**The problem**
Every line in the records below that holds the word "there" is to be copied.

Stored entries
- - -

-- ==== Sys2Proof/Machine/Dispatch.lean ====
section
/-! DEFINITION. Dispatch (spec/40_engine_step.md R59): one arm per row of the opcode table. -/

namespace Sys2Proof.Machine

def exec (i : Instr) (s : State) : Host.Outcome State Fault Refusal :=
  match i with
  | .addAIm im => Sys2Proof.Machine.execAddAIm im s
  | .movAB => Sys2Proof.Machine.execMovAB s
  | .inA => Sys2Proof.Machine.execInA s
  | .movAIm im => Sys2Proof.Machine.execMovAIm im s
  | .movBA => Sys2Proof.Machine.execMovBA s
  | .addBIm im => Sys2Proof.Machine.execAddBIm im s
  | .inB => Sys2Proof.Machine.execInB s
  | .movBIm im => Sys2Proof.Machine.execMovBIm im s
  | .unknown1000 raw => Sys2Proof.Machine.execUnknown1000 raw s
  | .outB => Sys2Proof.Machine.execOutB s
  | .unknown1010 raw => Sys2Proof.Machine.execUnknown1010 raw s
  | .outIm im => Sys2Proof.Machine.execOutIm im s
  | .unknown1100 raw => Sys2Proof.Machine.execUnknown1100 raw s
  | .unknown1101 raw => Sys2Proof.Machine.execUnknown1101 raw s
  | .jncIm im => Sys2Proof.Machine.execJncIm im s
  | .jmpIm im => Sys2Proof.Machine.execJmpIm im s

end Sys2Proof.Machine
end

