/-- An ADD sets C on overflow and leaves it alone otherwise. -/
theorem exec_add_carry {i : Instr} (hadd : isAdd i = true) (s : State) :
    ∃ t, exec i s = .next t ∧ t.c = if overflows i s then true else s.c := by
  cases i with
  | addAIm im => exact ⟨_, exec_addAIm s im, stickyCarry_eq_ite s.c (exactSum s.a im)⟩
  | addBIm im => exact ⟨_, exec_addBIm s im, stickyCarry_eq_ite s.c (exactSum s.b im)⟩
  | _ => cases hadd

/-- An unknown opcode leaves C alone. -/
theorem exec_unknown_keeps_carry {i : Instr} (hwf : i.wellFormed = false) (s : State) :
    ∃ t, exec i s = .next t ∧ t.c = s.c := by
  obtain ⟨t, ht, ⟨htrue, -⟩ | ⟨-, rfl⟩, -⟩ := exec_cases s i
  · cases htrue.symm.trans hwf
  · exact ⟨_, ht, raiseUnknownOpcode_c s (encode i)⟩

/-- Settles O29: an ADD, another of the twelve, or an unknown opcode. -/
theorem carryPolicyOfEveryInstruction : Obligations.CarryPolicyOfEveryInstruction := by
  unfold Obligations.CarryPolicyOfEveryInstruction
  intro i s
  cases hadd : isAdd i with
  | true => exact exec_add_carry hadd s
  | false =>
    cases hwf : i.wellFormed with
    | true => exact exec_not_add_clears_carry hwf hadd s
    | false => exact exec_unknown_keeps_carry hwf s

/-! ## Halted is terminal (R64) -/

/-- Settles O36: a tick in Halted gives the same state (`ticks_halted`), and the host's write to In
leaves Run as it was, so the engine it meets is still Halted. -/
theorem haltedIsTerminal : Obligations.HaltedIsTerminal := by
  unfold Obligations.HaltedIsTerminal
  intro s hs k
  refine ⟨ticks_halted hs k, fun v => ?_⟩
  have hrun : (hostWritesIn v s).run = .halted := (hostWritesIn_run s v).trans hs
  exact ticks_halted hrun k

end Sys2Proof.Machine
end

section
/-! The statements about the four MOV instructions (R71 to R74): each is a row of the opcode map, and
a `moveTo` whose source is an immediate or the other accumulator. -/

namespace Sys2Proof.Machine

/-! ## The effect of a move -/

/-- Whatever is written to A, B, C and PC, everything outside these four is the same. -/
theorem SameOutside.of_writes (s : State) (a b : Nibble) (c : Bool) (pc : Nibble) :
    SameOutside s { s with a := a, b := b, c := c, pc := pc } :=
  ⟨.of_eq rfl rfl, ⟨rfl, rfl⟩, ⟨rfl, rfl⟩, ⟨rfl, rfl⟩⟩

/-- A move into A from any source: A takes the source's value, with the frame. -/
theorem moveTo_a_effect (src : Source) (s : State) :
    (moveTo .a src s).a = readSource src s ∧ (moveTo .a src s).b = s.b ∧
      (moveTo .a src s).c = false ∧ (moveTo .a src s).pc = inc4 s.pc ∧
      SameOutside s (moveTo .a src s) := by
  rw [moveTo_a_eq]
  exact ⟨rfl, rfl, rfl, rfl, .of_writes s _ _ _ _⟩

/-- A move into B from any source: B takes the source's value, with the frame. -/
theorem moveTo_b_effect (src : Source) (s : State) :
    (moveTo .b src s).b = readSource src s ∧ (moveTo .b src s).a = s.a ∧
      (moveTo .b src s).c = false ∧ (moveTo .b src s).pc = inc4 s.pc ∧
      SameOutside s (moveTo .b src s) := by
  rw [moveTo_b_eq]
  exact ⟨rfl, rfl, rfl, rfl, .of_writes s _ _ _ _⟩

/-! ## The four moves (R71 to R74) -/

/-- Settles O12: row 0x3 keeps its nibble, and the move into A reads it. -/
theorem movAImLoadsImmediate : Obligations.MovAImLoadsImmediate := by
  unfold Obligations.MovAImLoadsImmediate
  intro im s
  exact ⟨decode_row 0x3#4 im, _, exec_movAIm s im, moveTo_a_effect (.imm im) s⟩

/-- Settles O13: row 0x7 keeps its nibble, and the move into B reads it. -/
theorem movBImLoadsImmediate : Obligations.MovBImLoadsImmediate := by
  unfold Obligations.MovBImLoadsImmediate
  intro im s
  exact ⟨decode_row 0x7#4 im, _, exec_movBIm s im, moveTo_b_effect (.imm im) s⟩

/-- Settles O14: row 0x4 drops its nibble, and the move into B reads A. -/
theorem movBACopiesA : Obligations.MovBACopiesA := by
  unfold Obligations.MovBACopiesA
  intro n s
  exact ⟨decode_row 0x4#4 n, _, exec_movBA s, moveTo_b_effect (.acc .a) s⟩

/-- Settles O15: row 0x1 drops its nibble, and the move into A reads B. -/
theorem movABCopiesB : Obligations.MovABCopiesB := by
  unfold Obligations.MovABCopiesB
  intro n s
  exact ⟨decode_row 0x1#4 n, _, exec_movAB s, moveTo_a_effect (.acc .b) s⟩

end Sys2Proof.Machine
end

section
/-! The statements about the two ADD instructions (R75, R76): each is a row of the opcode map, and an
`addTo` whose sum is narrowed to a nibble and whose carry is sticky. -/

namespace Sys2Proof.Machine

/-! ## The effect of an addition -/

/-- What is stored of the exact sum: the sum over naturals, modulo 16 (R75, R78 (c)). -/
theorem narrowSum_exactSum_toNat (x im : Nibble) :
    (narrowSum (exactSum x im)).toNat = (x.toNat + im.toNat) % 16 :=
  narrowSum_toNat (exactSum x im)

/-- The sticky carry of an exact sum, over naturals (R77). -/
theorem stickyCarry_exactSum (c0 : Bool) (x im : Nibble) :
    stickyCarry c0 (exactSum x im) = if x.toNat + im.toNat > 15 then true else c0 := rfl

/-- An addition to A: the narrowed sum and the sticky carry, with the frame. -/
theorem addTo_a_effect (im : Nibble) (s : State) :
    (addTo .a im s).a.toNat = (s.a.toNat + im.toNat) % 16 ∧
      (addTo .a im s).c = (if s.a.toNat + im.toNat > 15 then true else s.c) ∧
      (addTo .a im s).b = s.b ∧ (addTo .a im s).pc = inc4 s.pc ∧
      SameOutside s (addTo .a im s) := by
  rw [addTo_a_eq]
  exact ⟨narrowSum_exactSum_toNat s.a im, stickyCarry_exactSum s.c s.a im, rfl, rfl,
    .of_writes s _ _ _ _⟩

/-- An addition to B: the narrowed sum and the sticky carry, in the same C, with the frame. -/
theorem addTo_b_effect (im : Nibble) (s : State) :
    (addTo .b im s).b.toNat = (s.b.toNat + im.toNat) % 16 ∧
      (addTo .b im s).c = (if s.b.toNat + im.toNat > 15 then true else s.c) ∧
      (addTo .b im s).a = s.a ∧ (addTo .b im s).pc = inc4 s.pc ∧
      SameOutside s (addTo .b im s) := by
  rw [addTo_b_eq]
  exact ⟨narrowSum_exactSum_toNat s.b im, stickyCarry_exactSum s.c s.b im, rfl, rfl,
    .of_writes s _ _ _ _⟩

/-! ## The two additions (R75, R76) -/

/-- Settles O16: row 0x0 keeps its nibble, and the addition to A takes it. -/
theorem addAImAddsWithStickyCarry : Obligations.AddAImAddsWithStickyCarry := by
  unfold Obligations.AddAImAddsWithStickyCarry
  intro im s
  exact ⟨decode_row 0x0#4 im, _, exec_addAIm s im, addTo_a_effect im s⟩

/-- Settles O17: row 0x5 keeps its nibble, and the addition to B takes it. -/
theorem addBImAddsWithStickyCarry : Obligations.AddBImAddsWithStickyCarry := by
  unfold Obligations.AddBImAddsWithStickyCarry
  intro im s
  exact ⟨decode_row 0x5#4 im, _, exec_addBIm s im, addTo_b_effect im s⟩

end Sys2Proof.Machine
end

section
/-! The statements about the two jumps (R80, R81): each is a row of the opcode map, and a `jumpTo`:
JMP's goes to the immediate, JNC's to the immediate or to the next address, as C was before. -/

namespace Sys2Proof.Machine

/-! ## The effect of a jump -/

/-- A jump takes its target into PC and clears C, with the frame. -/
theorem jumpTo_effect (target : Nibble) (s : State) :
    (jumpTo target s).pc = target ∧ (jumpTo target s).c = false ∧
      (jumpTo target s).a = s.a ∧ (jumpTo target s).b = s.b ∧
      SameOutside s (jumpTo target s) := by
  rw [jumpTo_eq]
  exact ⟨rfl, rfl, rfl, rfl, .of_writes s _ _ _ _⟩

/-- R81: both paths of JNC are a jump; C before the Step only selects the target. -/
theorem exec_jncIm_eq_jumpTo (im : Nibble) (s : State) :
    exec (.jncIm im) s = .next (jumpTo (if s.c = false then im else inc4 s.pc) s) := by
  rw [exec_jncIm_eq, jumpTo_eq]

/-! ## The whole Step of a jump -/

/-- R63 for a transition that did not fault: Run is decided by the PC reached alone. -/
theorem endStep_run_of_running {s : State} (h : s.run = .running) :
    (endStep s).run = if s.progLen.val ≤ s.pc.toNat then .halted else .running := by
  simp [endStep_run, h]

/-- A Step whose transition is a jump ends at the target with C false, and the halt check looks at
the target. -/
theorem step_of_jumpTo {s : State} {target : Nibble} (hrun : s.run = .running)
    (hexec : exec s.nextInstr (acceptInput s) = .next (jumpTo target (acceptInput s))) :
    ∃ t, step s = .next t ∧ t.pc = target ∧ t.c = false ∧
      t.run = if s.progLen.val ≤ target.toNat then .halted else .running := by
  have hjump : (jumpTo target (acceptInput s)).run = .running := (acceptInput_run s).trans hrun
  refine ⟨endStep (jumpTo target (acceptInput s)), step_running hrun hexec, ?_, ?_, ?_⟩
  · rw [endStep_pc, jumpTo_eq]
  · rw [endStep_c, jumpTo_eq]
  · rw [endStep_run_of_running hjump, jumpTo_eq, acceptInput_progLen]

/-! ## The two jumps (R80, R81) -/

/-- Settles O19: row 0xF keeps its nibble, and the jump goes there. -/
theorem jmpSetsPC : Obligations.JmpSetsPC := by
  unfold Obligations.JmpSetsPC
  intro im s
  refine ⟨decode_row 0xF#4 im, ⟨_, exec_jmpIm s im, jumpTo_effect im s⟩, fun hrun hnext => ?_⟩
  exact step_of_jumpTo hrun (by rw [hnext, exec_jmpIm])

/-- Settles O20: row 0xE keeps its nibble, and the jump goes where C sends it; the host's move before
the Step changes neither C nor PC, so C and PC of the state before decide. -/
theorem jncJumpsWhenCarryClear : Obligations.JncJumpsWhenCarryClear := by
  unfold Obligations.JncJumpsWhenCarryClear
  intro im s
  refine ⟨decode_row 0xE#4 im, ⟨_, exec_jncIm_eq_jumpTo im s, jumpTo_effect _ s⟩,
    fun hrun hnext => ?_⟩
  have hexec : exec s.nextInstr (acceptInput s) =
      .next (jumpTo (if s.c = false then im else inc4 s.pc) (acceptInput s)) := by
    rw [hnext, exec_jncIm_eq_jumpTo, acceptInput_c, acceptInput_pc]
  obtain ⟨t, ht, hpc, hc, hrun'⟩ := step_of_jumpTo hrun hexec
  exact ⟨t, ht, hc, hpc, hrun'⟩

end Sys2Proof.Machine
end

section
/-! The statements about IN and OUT (R87 to R90): each is a row of the opcode map, IN a `moveTo` whose
source is the port, OUT an `outputFrom` an accumulator or an immediate. -/

namespace Sys2Proof.Machine

/-! ## The effect of an output -/

/-- An output from any source: Out takes the value and one event carries it, with the frame. -/
theorem outputFrom_effect (src : Source) (s : State) :
    (outputFrom src s).outLatch = readSource src s ∧
      (outputFrom src s).trace = s.trace ++ [readSource src s] ∧
      (outputFrom src s).a = s.a ∧ (outputFrom src s).b = s.b ∧
      (outputFrom src s).c = false ∧ (outputFrom src s).pc = inc4 s.pc ∧
      SameStore s (outputFrom src s) ∧ SameInput s (outputFrom src s) ∧
      SameStatus s (outputFrom src s) := by
  rw [outputFrom_eq]
  exact ⟨rfl, rfl, rfl, rfl, rfl, rfl, .of_eq rfl rfl, ⟨rfl, rfl⟩, ⟨rfl, rfl⟩⟩

/-! ## The whole Step of an output -/

/-- A Step whose transition is an output keeps its value and its event: the end of the Step touches
Run alone, by the halt check on the next address. -/
theorem step_of_outputFrom {s : State} {src : Source} (hrun : s.run = .running)
    (hexec : exec s.nextInstr (acceptInput s) = .next (outputFrom src (acceptInput s))) :
    ∃ t, step s = .next t ∧ t.outLatch = readSource src (acceptInput s) ∧
      t.trace = s.trace ++ [readSource src (acceptInput s)] ∧
      t.run = if s.progLen.val ≤ (inc4 s.pc).toNat then .halted else .running := by
  have hout : (outputFrom src (acceptInput s)).run = .running := (acceptInput_run s).trans hrun
  refine ⟨endStep (outputFrom src (acceptInput s)), step_running hrun hexec, ?_, ?_, ?_⟩
  · rw [endStep_outLatch, outputFrom_eq]
  · rw [endStep_trace, outputFrom_eq, acceptInput_trace]
  · rw [endStep_run_of_running hout, outputFrom_eq, acceptInput_progLen, acceptInput_pc]

/-! ## IN (R87, R88) -/

/-- Settles O21: row 0x2 drops its nibble, and the move into A reads the port, which is 0 at reset. -/
theorem inAReadsPort : Obligations.InAReadsPort := by
  unfold Obligations.InAReadsPort
  refine ⟨rfl, fun n s => ?_⟩
  exact ⟨decode_row 0x2#4 n, _, exec_inA s, moveTo_a_effect .port s⟩

/-- Settles O22: row 0x6 drops its nibble, and the move into B reads the port. -/
theorem inBReadsPort : Obligations.InBReadsPort := by
  unfold Obligations.InBReadsPort
  intro n s
  exact ⟨decode_row 0x6#4 n, _, exec_inB s, moveTo_b_effect .port s⟩

/-! ## OUT (R89, R90) -/

/-- Settles O23: row 0x9 drops its nibble, and the output reads B, which the host's move before the
Step leaves alone; with the next address at or past the end the halt check answers Halted. -/
theorem outBWritesPortAndEmits : Obligations.OutBWritesPortAndEmits := by
  unfold Obligations.OutBWritesPortAndEmits
  intro n s
  refine ⟨decode_row 0x9#4 n, ⟨_, exec_outB s, outputFrom_effect (.acc .b) s⟩,
    fun hrun hnext hlast => ?_⟩
  obtain ⟨t, ht, hout, htrace, hend⟩ :=
    step_of_outputFrom (src := .acc .b) hrun (by rw [hnext, exec_outB])
  rw [readSource_acc, readAcc_b, acceptInput_b] at hout htrace
  exact ⟨t, ht, hout, htrace, hend.trans (if_pos hlast)⟩

/-- Settles O24: row 0xB keeps its nibble, and the output takes it, whatever Out held. -/
theorem outImWritesPortAndEmits : Obligations.OutImWritesPortAndEmits := by
  unfold Obligations.OutImWritesPortAndEmits
  intro im s
  exact ⟨decode_row 0xB#4 im, _, exec_outIm s im, outputFrom_effect (.imm im) s⟩

end Sys2Proof.Machine
end

section
/-! The statements about spec/60_exceptions.md: the unknown-opcode fault (R93, R100), that there is no
other (R95), the size limit at construction (R94) and cancellation (R98). -/

namespace Sys2Proof.Machine

/-! ## Which bytes are unknown opcodes (R50) -/

/-- R50: the rows of the opcode map without an instruction are the four values that name none. -/
theorem instrOf_wellFormed (op im : Nibble) :
    (instrOf op im).wellFormed = !unknownOpcodeValue op := by
  revert op im; decide

/-- The opcode field of the byte at PC decides it; the host's move before the fetch does not. -/
theorem nextInstr_wellFormed (s : State) :
    s.nextInstr.wellFormed = !unknownOpcodeValue (highNibble (s.memRead s.pc)) := by
  rw [State.nextInstr, fetch_acceptInput, decode, instrOf_wellFormed]
  rfl

theorem nextInstr_not_wellFormed_iff (s : State) :
    s.nextInstr.wellFormed = false ↔
      unknownOpcodeValue (highNibble (s.memRead s.pc)) = true := by
  rw [nextInstr_wellFormed, Bool.not_eq_false']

- - -

**Written solution**
/-- Settles O19: row 0xF keeps its nibble, and the jump goes there. -/
/-! The statements about spec/60_exceptions.md: the unknown-opcode fault (R93, R100), that there is no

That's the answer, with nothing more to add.